• **Task to carry out**
Whenever the string "lean" appears in a line below, please copy the line out.

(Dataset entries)

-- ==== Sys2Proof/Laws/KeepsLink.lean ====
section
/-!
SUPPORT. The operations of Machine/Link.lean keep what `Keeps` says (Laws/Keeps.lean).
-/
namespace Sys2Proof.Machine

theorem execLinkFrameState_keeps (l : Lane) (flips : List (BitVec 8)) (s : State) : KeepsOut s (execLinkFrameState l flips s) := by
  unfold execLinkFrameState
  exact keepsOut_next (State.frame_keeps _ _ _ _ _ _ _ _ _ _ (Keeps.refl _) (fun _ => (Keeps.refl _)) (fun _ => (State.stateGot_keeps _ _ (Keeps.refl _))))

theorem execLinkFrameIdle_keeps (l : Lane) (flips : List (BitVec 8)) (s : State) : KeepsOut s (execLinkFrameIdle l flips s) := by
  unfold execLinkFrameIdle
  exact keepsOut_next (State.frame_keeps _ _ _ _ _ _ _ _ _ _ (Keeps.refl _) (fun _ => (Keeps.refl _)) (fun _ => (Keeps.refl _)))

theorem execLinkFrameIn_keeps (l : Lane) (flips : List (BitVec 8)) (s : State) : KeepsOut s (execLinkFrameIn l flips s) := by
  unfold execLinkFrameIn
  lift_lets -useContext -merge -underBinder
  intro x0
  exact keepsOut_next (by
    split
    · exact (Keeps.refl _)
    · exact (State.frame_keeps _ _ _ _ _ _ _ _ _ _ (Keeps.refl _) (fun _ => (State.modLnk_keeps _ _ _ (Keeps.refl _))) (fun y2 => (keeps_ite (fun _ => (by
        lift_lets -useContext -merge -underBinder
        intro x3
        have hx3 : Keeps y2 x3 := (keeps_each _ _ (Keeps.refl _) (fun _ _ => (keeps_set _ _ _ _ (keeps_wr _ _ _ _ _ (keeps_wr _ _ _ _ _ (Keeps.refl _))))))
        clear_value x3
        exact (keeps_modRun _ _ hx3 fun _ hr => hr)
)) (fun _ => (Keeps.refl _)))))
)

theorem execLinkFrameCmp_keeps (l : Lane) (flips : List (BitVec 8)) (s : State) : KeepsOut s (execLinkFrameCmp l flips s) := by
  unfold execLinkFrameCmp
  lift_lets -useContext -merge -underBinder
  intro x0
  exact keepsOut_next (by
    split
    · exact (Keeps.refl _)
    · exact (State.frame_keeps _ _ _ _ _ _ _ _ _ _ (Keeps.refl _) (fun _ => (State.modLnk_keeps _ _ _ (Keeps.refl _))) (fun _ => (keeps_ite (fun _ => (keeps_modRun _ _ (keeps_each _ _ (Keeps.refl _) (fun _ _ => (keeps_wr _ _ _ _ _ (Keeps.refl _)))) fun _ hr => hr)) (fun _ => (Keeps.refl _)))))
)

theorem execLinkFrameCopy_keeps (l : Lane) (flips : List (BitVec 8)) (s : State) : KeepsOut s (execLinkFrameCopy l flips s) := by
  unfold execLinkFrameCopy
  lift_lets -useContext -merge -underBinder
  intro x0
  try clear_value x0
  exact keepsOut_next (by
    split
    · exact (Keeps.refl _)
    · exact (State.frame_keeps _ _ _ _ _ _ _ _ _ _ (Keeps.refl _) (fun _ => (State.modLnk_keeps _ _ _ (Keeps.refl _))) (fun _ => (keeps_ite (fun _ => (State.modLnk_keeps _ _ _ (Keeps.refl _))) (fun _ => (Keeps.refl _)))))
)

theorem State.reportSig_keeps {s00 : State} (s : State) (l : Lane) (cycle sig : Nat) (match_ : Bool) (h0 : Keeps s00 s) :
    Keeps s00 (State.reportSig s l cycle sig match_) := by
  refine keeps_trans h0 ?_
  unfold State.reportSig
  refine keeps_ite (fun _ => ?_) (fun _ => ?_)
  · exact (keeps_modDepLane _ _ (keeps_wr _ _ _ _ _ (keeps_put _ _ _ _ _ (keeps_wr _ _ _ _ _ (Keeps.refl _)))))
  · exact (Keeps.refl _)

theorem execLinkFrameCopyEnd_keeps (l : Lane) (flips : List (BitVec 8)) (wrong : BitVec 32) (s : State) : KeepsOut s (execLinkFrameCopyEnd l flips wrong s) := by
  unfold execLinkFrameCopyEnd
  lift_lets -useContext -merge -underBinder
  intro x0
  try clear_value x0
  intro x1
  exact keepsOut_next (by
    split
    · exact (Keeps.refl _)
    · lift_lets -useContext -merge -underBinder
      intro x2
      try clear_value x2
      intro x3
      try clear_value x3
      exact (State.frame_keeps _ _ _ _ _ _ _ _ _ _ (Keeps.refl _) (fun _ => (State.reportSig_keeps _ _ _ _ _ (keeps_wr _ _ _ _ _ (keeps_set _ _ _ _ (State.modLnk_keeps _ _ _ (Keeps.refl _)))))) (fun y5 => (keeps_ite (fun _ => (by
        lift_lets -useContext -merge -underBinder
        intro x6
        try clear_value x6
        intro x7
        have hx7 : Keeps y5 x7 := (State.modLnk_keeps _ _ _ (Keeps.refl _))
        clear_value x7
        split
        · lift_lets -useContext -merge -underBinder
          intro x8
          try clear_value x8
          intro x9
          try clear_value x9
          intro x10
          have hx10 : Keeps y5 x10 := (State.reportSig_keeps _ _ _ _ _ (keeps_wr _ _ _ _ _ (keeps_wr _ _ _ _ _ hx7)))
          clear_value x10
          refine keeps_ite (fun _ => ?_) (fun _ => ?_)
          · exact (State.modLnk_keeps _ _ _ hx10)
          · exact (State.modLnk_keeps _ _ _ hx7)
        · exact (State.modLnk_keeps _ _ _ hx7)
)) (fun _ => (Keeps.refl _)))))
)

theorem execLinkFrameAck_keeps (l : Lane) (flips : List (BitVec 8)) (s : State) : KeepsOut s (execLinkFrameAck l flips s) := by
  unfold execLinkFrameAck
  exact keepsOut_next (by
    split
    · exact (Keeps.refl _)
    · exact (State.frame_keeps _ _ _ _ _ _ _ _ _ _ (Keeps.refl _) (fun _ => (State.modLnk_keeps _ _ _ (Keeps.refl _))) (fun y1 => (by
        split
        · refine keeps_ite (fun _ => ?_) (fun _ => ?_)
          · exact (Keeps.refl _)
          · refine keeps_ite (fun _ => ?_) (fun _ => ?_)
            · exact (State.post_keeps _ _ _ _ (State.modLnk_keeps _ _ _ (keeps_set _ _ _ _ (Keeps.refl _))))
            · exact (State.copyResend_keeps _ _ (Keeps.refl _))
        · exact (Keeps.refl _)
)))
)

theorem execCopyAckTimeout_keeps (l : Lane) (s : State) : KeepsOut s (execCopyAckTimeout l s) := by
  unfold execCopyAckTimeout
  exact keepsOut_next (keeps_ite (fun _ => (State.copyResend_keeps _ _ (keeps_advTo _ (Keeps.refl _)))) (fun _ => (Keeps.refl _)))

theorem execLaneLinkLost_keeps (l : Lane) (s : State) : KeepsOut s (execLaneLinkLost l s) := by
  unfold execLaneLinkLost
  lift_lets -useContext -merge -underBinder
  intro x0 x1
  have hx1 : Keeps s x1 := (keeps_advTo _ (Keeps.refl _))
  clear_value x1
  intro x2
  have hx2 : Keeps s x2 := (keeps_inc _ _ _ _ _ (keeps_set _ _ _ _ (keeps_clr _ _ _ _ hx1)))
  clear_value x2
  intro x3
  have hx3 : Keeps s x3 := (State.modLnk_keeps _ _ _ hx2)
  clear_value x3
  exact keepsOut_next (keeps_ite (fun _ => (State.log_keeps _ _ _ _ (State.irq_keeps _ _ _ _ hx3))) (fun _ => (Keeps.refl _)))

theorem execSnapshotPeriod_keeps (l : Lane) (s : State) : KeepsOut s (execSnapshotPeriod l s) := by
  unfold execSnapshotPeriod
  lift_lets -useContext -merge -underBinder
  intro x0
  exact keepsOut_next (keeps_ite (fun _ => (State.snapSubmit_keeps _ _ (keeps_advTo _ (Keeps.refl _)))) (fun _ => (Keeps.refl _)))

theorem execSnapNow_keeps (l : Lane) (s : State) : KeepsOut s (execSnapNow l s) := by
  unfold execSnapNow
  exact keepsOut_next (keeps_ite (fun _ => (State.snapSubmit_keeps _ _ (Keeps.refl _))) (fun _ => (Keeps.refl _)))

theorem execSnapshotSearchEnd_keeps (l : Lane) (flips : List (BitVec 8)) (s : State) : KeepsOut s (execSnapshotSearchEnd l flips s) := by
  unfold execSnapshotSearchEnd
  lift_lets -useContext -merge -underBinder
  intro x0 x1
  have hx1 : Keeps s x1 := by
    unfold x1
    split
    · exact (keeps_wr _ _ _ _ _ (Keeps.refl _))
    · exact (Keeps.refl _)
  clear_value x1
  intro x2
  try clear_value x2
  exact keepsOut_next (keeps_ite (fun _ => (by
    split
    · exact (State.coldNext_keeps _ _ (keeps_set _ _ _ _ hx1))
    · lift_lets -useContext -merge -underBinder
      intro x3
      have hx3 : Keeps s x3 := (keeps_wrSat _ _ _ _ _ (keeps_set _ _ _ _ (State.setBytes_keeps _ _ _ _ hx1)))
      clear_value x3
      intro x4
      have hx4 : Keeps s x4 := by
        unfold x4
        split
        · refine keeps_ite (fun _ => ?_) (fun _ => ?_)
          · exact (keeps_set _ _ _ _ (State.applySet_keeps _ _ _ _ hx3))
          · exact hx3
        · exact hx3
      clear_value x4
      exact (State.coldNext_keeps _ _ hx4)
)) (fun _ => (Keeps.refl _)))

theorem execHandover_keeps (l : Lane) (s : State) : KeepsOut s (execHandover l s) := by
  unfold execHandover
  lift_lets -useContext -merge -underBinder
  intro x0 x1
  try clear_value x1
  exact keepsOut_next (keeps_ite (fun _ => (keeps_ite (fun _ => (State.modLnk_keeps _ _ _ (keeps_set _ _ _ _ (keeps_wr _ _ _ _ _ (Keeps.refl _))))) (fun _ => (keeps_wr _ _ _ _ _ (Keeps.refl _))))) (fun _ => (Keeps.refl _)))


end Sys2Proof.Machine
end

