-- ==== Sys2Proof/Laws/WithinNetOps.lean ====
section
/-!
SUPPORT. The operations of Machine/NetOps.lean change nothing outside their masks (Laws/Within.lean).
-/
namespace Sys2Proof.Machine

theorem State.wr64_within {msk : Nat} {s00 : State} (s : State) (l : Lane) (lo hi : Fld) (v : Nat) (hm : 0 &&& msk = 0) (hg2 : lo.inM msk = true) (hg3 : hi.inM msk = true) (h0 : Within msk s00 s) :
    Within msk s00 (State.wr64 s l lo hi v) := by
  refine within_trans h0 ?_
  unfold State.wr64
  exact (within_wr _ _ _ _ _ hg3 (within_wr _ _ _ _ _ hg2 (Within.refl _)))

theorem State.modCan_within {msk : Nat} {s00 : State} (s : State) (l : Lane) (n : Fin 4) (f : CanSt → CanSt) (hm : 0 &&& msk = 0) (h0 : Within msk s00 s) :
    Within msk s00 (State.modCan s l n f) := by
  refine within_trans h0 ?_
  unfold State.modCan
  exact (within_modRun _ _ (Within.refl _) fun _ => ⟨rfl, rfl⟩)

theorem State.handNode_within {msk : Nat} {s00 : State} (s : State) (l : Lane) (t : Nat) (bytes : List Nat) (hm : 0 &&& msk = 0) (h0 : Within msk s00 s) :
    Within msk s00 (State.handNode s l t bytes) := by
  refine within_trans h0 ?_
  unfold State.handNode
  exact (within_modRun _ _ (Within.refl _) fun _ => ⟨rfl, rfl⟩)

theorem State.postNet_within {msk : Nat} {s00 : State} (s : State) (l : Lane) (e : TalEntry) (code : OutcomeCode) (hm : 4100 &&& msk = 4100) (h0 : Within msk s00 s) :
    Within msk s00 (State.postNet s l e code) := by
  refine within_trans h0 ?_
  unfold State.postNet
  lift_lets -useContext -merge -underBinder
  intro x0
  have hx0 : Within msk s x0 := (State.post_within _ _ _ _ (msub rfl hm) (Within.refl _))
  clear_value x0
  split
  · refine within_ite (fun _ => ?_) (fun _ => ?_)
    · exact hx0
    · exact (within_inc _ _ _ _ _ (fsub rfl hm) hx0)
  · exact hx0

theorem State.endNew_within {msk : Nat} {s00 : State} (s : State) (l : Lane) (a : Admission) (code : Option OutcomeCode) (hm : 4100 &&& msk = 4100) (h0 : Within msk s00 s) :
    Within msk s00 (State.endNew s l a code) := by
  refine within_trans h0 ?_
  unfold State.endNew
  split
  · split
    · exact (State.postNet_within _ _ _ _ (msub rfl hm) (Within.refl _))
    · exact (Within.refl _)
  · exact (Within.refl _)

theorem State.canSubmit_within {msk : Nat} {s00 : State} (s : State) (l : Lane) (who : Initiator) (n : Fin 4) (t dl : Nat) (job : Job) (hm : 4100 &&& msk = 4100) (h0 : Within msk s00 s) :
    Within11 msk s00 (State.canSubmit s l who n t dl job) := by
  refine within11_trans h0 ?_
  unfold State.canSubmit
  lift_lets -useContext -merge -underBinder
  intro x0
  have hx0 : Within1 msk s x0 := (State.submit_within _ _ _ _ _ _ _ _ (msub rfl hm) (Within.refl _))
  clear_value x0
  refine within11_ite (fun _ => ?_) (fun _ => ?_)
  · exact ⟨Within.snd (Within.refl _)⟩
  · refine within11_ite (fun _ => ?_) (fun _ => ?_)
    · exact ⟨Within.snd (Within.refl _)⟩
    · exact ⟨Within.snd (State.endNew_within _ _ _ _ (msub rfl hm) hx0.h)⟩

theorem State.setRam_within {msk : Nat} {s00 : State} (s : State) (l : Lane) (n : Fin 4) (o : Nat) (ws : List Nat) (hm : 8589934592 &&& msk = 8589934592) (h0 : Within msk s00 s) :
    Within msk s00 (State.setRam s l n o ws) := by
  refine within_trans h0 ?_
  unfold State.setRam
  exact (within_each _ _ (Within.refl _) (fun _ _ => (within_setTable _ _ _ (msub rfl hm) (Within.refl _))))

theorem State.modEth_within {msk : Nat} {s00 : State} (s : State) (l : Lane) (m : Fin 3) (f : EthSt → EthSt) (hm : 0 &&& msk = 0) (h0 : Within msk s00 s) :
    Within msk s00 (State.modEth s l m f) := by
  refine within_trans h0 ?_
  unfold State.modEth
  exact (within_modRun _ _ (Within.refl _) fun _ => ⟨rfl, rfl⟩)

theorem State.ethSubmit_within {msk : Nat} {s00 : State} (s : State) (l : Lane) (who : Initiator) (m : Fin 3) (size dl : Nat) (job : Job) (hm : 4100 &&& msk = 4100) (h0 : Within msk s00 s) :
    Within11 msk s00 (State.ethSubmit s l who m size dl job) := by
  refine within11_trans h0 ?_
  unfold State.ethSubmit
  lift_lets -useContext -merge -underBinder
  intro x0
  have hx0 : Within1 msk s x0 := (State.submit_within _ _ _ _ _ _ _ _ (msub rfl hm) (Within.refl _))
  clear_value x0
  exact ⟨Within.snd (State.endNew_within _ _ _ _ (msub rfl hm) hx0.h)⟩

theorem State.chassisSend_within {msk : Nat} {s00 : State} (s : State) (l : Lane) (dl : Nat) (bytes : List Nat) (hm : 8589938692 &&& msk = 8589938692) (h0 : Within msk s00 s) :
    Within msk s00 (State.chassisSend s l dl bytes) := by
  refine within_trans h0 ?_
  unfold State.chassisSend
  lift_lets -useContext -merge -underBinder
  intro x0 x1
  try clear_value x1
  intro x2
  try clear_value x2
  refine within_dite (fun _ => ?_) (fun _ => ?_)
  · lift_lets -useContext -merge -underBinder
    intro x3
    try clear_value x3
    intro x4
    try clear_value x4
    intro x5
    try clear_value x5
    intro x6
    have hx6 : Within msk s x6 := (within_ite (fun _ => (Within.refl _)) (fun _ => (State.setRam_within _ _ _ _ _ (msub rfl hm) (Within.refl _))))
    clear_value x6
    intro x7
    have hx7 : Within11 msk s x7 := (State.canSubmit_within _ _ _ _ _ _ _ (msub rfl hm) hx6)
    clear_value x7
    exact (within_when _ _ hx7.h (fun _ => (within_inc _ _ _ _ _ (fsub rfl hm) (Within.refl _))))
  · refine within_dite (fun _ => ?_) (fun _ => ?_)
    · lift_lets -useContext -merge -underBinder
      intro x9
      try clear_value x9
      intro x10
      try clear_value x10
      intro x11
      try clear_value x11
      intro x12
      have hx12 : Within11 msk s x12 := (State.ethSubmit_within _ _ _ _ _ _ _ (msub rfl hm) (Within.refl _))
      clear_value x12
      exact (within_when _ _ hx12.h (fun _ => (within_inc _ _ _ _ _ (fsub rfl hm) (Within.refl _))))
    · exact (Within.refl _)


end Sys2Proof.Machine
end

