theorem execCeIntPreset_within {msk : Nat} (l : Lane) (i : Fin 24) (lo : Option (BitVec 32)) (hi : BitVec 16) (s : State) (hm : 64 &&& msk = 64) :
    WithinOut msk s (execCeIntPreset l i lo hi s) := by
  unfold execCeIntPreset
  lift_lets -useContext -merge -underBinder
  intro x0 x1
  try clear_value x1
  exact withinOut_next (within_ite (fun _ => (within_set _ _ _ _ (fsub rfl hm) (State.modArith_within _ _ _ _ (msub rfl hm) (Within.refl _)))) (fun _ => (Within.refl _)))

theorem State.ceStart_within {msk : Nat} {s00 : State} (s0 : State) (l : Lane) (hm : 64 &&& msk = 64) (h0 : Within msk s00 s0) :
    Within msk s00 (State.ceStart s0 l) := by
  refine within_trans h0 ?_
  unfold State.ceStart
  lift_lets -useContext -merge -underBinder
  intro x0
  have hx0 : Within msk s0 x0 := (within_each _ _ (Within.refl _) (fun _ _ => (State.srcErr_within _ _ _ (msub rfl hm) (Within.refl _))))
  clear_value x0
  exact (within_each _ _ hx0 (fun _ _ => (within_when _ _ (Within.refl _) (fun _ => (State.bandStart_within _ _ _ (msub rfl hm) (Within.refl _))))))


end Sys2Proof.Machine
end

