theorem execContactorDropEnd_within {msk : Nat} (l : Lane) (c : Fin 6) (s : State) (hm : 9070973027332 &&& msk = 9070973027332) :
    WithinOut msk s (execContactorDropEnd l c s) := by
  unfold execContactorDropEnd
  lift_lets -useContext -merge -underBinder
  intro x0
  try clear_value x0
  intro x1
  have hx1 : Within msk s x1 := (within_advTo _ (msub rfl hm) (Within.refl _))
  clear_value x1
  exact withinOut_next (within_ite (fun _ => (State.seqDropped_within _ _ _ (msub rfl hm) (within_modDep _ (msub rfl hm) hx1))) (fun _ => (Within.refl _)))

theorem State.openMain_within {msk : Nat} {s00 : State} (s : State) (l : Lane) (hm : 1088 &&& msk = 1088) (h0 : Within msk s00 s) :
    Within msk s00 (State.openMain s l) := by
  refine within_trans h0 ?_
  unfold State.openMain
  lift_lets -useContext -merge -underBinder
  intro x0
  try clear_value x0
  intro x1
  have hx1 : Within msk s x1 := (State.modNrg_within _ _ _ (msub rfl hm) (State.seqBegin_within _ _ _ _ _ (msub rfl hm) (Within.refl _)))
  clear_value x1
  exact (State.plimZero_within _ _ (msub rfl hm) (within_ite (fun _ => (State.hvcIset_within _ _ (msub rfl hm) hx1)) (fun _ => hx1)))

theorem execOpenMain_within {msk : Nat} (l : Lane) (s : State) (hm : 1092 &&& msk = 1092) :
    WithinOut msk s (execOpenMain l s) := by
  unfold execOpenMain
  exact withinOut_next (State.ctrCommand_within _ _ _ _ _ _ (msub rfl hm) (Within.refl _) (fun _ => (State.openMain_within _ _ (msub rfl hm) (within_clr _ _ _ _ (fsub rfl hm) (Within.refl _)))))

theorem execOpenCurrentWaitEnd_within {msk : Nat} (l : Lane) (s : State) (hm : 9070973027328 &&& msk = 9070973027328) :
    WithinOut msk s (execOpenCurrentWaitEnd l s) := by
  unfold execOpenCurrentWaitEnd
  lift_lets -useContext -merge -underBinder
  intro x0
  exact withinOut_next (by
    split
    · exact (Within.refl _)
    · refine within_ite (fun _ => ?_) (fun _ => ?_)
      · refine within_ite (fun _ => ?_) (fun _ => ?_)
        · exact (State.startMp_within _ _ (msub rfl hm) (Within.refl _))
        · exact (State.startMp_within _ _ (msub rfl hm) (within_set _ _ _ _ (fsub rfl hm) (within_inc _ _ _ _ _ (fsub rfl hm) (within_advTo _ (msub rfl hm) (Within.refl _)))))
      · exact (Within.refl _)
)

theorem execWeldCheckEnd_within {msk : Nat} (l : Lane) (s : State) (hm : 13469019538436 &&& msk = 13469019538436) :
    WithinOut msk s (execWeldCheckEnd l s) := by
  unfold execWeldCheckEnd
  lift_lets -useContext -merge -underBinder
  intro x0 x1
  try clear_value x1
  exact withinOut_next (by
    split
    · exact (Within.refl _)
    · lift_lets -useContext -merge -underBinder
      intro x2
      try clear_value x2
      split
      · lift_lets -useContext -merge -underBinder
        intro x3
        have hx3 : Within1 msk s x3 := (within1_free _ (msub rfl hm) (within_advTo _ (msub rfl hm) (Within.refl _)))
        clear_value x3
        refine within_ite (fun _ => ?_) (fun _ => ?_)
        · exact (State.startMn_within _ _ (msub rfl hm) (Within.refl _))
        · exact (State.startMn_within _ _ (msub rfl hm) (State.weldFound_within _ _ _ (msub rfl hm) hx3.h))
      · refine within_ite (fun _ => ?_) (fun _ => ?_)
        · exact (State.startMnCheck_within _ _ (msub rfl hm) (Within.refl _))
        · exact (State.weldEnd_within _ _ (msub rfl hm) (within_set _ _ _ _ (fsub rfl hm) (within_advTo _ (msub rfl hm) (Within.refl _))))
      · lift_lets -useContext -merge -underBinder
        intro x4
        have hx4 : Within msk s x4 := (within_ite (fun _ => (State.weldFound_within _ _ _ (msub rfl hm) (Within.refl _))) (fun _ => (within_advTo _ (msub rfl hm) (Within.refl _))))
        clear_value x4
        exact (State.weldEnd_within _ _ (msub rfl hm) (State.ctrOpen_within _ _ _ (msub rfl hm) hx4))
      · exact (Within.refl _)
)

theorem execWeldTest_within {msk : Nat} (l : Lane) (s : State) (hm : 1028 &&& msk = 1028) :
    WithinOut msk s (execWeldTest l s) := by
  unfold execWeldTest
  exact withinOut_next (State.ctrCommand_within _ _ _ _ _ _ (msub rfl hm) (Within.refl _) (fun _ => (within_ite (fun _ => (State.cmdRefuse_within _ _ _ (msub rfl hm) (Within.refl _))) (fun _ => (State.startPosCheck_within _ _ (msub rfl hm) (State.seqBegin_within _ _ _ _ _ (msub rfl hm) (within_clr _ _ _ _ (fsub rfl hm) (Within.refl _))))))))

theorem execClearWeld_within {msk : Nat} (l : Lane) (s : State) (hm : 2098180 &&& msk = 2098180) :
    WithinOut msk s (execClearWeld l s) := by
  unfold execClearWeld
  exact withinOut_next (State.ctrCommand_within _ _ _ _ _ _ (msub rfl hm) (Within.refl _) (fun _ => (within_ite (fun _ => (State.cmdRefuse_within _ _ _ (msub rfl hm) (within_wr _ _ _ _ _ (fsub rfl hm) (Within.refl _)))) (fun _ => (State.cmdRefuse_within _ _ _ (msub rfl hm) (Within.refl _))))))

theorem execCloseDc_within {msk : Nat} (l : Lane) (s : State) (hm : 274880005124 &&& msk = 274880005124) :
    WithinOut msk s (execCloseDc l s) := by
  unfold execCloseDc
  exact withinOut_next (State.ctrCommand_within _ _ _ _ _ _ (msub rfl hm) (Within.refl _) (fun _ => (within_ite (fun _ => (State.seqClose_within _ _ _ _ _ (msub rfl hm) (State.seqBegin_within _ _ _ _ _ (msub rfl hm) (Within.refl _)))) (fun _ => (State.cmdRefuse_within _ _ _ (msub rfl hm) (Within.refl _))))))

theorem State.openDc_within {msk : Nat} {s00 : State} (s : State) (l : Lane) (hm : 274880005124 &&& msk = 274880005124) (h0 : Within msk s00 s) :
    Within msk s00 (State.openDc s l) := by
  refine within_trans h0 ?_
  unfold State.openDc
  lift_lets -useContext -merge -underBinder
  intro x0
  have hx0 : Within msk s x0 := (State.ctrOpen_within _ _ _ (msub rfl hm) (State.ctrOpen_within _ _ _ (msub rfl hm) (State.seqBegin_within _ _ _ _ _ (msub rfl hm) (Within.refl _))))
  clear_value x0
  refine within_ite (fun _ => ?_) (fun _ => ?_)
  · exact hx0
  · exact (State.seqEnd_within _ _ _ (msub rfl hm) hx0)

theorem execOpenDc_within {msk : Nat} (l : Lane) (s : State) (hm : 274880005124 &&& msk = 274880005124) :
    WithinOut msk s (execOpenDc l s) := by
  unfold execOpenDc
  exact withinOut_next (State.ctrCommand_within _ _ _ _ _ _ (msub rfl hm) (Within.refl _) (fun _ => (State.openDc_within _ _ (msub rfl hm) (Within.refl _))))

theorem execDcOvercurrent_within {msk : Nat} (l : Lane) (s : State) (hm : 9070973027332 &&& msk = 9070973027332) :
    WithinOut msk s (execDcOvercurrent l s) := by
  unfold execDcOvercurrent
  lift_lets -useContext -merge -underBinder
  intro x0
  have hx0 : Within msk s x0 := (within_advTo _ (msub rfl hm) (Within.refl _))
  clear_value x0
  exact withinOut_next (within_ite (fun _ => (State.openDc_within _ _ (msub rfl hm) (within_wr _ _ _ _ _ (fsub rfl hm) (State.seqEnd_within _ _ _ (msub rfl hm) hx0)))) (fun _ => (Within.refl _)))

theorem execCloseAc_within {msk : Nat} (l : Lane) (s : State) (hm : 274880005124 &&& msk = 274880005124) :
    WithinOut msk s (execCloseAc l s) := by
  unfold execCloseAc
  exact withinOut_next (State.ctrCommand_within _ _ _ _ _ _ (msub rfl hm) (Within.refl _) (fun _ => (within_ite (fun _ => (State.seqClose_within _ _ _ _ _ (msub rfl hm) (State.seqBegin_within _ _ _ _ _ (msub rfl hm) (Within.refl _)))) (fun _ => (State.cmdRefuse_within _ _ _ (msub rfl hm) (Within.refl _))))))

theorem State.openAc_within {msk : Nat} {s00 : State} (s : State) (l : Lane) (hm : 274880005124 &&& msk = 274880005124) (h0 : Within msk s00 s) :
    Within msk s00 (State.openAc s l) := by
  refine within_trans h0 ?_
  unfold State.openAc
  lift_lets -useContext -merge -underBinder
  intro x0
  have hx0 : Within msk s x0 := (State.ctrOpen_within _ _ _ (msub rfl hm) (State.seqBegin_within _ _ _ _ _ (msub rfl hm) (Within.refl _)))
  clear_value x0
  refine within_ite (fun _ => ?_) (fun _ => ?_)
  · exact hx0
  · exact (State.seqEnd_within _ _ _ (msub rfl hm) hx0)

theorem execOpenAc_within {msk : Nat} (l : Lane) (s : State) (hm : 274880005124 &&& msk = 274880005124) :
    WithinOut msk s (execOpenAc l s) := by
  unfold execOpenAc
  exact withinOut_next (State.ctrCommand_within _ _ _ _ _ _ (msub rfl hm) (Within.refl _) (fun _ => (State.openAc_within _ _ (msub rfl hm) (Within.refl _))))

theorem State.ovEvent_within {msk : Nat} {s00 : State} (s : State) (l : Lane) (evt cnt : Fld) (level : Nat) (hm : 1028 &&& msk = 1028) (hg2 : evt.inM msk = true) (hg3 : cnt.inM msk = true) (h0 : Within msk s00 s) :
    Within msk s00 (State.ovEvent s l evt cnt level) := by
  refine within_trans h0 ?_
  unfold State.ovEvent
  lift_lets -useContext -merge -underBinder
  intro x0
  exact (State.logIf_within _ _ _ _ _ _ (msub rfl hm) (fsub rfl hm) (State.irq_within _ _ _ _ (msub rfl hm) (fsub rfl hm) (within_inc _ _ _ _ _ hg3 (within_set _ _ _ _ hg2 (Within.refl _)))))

• **Solution for this exercise**
-- ==== Sys2Proof/Laws/KeepsLink.lean ====
SUPPORT. The operations of Machine/Link.lean keep what `Keeps` says (Laws/Keeps.lean).
-- ==== Sys2Proof/Laws/WithinNetOps.lean ====
SUPPORT. The operations of Machine/NetOps.lean change nothing outside their masks (Laws/Within.lean).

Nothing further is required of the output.